[Stored items]
-- Opening Marker --
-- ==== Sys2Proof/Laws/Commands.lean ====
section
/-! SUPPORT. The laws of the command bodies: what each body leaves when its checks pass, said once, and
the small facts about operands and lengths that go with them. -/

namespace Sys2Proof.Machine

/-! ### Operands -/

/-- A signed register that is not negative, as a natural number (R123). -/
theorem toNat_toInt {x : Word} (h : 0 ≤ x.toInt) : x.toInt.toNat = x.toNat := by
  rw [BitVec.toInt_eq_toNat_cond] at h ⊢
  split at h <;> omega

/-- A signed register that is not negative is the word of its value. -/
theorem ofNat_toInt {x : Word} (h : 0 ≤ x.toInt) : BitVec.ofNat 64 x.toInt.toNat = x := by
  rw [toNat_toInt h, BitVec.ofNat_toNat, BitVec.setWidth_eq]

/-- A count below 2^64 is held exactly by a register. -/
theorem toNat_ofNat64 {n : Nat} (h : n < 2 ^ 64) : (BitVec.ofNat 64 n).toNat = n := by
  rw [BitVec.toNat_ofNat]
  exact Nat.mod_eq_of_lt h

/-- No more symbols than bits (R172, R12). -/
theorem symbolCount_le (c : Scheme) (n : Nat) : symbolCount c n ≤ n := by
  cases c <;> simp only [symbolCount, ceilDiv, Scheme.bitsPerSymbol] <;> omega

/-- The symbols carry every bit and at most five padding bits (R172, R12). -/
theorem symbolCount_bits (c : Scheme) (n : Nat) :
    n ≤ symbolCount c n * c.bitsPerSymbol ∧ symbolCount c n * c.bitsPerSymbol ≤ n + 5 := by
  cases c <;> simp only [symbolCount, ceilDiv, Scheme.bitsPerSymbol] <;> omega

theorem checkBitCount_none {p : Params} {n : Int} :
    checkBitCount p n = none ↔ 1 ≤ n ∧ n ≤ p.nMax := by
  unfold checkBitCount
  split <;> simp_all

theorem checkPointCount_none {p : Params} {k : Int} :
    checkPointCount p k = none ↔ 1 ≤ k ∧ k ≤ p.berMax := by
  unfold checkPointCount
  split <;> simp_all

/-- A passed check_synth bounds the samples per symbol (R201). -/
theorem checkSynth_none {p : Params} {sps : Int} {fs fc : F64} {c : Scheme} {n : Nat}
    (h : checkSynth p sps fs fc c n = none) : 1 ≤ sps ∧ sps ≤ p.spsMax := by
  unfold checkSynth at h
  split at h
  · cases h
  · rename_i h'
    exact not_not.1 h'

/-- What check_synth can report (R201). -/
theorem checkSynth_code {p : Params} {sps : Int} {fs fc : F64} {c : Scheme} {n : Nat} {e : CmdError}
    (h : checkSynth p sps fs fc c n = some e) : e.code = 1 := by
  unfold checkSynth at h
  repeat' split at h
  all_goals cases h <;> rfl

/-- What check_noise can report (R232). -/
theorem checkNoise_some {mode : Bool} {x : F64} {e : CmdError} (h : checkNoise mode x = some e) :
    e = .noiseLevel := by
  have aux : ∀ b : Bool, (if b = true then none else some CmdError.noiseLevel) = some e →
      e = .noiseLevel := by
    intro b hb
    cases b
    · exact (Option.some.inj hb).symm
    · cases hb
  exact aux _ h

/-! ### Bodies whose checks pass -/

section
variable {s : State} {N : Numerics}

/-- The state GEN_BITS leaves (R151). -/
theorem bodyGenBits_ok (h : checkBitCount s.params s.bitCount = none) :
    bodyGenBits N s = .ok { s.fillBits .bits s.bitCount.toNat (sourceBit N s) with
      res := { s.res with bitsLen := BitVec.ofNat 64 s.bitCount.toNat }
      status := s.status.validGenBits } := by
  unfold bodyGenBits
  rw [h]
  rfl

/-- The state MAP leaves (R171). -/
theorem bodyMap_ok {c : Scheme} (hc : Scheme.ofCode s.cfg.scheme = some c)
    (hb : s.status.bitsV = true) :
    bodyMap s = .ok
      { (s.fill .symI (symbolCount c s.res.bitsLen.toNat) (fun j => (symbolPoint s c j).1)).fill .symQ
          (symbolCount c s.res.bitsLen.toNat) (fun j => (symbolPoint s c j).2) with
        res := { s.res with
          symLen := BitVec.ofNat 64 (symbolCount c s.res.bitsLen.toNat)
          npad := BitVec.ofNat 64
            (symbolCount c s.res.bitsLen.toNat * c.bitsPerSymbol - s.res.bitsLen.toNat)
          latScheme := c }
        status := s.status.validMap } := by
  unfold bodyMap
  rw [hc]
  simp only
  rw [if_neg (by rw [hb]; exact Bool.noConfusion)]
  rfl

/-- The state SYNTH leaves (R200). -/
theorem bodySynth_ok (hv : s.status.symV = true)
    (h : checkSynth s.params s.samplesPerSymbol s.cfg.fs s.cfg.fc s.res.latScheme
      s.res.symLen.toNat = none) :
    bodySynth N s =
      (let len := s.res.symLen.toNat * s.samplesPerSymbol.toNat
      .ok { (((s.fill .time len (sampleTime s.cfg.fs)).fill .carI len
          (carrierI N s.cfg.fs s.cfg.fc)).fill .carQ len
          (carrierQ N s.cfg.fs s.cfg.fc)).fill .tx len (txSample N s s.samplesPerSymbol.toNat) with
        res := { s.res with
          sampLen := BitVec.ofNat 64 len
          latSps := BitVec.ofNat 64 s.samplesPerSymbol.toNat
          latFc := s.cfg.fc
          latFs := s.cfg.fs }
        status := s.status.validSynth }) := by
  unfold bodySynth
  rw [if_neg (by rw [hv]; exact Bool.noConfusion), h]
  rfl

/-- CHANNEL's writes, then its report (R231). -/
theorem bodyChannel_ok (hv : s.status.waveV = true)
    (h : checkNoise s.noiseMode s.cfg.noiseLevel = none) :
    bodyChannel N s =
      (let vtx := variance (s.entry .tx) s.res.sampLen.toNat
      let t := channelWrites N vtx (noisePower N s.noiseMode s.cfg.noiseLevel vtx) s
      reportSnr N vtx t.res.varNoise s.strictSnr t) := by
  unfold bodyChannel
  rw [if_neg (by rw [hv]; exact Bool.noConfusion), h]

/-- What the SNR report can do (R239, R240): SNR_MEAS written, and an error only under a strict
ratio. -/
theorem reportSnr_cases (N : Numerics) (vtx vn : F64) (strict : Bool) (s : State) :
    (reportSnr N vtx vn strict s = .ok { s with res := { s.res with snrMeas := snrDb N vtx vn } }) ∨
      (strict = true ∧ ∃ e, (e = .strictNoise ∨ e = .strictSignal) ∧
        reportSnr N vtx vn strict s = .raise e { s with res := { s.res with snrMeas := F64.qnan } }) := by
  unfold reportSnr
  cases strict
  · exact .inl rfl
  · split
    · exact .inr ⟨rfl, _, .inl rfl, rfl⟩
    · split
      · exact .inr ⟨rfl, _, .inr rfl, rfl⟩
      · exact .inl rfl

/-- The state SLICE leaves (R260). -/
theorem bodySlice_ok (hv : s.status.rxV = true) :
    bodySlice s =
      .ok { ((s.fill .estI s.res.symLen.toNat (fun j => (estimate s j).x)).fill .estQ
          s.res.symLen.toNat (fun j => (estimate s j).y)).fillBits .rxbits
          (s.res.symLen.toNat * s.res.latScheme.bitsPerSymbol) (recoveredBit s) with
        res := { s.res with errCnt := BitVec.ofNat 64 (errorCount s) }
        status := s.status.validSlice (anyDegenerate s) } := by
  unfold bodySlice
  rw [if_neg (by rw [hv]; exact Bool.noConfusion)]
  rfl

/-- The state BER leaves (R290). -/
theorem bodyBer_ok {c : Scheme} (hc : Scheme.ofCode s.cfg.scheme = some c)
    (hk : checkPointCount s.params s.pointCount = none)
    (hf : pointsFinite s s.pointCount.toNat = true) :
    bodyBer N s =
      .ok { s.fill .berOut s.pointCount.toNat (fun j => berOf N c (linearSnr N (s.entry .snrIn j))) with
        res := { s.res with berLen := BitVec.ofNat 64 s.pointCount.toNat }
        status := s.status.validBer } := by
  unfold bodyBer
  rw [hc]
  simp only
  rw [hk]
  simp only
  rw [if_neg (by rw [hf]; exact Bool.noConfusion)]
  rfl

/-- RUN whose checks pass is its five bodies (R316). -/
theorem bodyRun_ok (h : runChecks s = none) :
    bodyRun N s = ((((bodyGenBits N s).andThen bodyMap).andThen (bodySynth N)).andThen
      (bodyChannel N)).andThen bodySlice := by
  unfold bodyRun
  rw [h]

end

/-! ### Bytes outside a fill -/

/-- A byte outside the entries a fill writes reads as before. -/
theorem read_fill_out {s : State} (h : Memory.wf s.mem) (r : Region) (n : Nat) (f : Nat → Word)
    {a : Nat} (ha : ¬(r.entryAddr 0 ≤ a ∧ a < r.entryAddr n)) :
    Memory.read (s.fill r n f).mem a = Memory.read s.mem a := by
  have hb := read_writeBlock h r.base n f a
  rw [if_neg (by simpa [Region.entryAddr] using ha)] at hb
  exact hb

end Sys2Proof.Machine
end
-- Closing Marker --
◆ **Exercise instructions**
Exact duplication is required for the lines above, from the line that contains "namespace Sys2Proof.Machine" to the line that contains "split at h <;> omega", inclusive; omit all others.

◆ **Output for this task**
namespace Sys2Proof.Machine

/-! ### Operands -/

/-- A signed register that is not negative, as a natural number (R123). -/
theorem toNat_toInt {x : Word} (h : 0 ≤ x.toInt) : x.toInt.toNat = x.toNat := by
  rw [BitVec.toInt_eq_toNat_cond] at h ⊢
  split at h <;> omega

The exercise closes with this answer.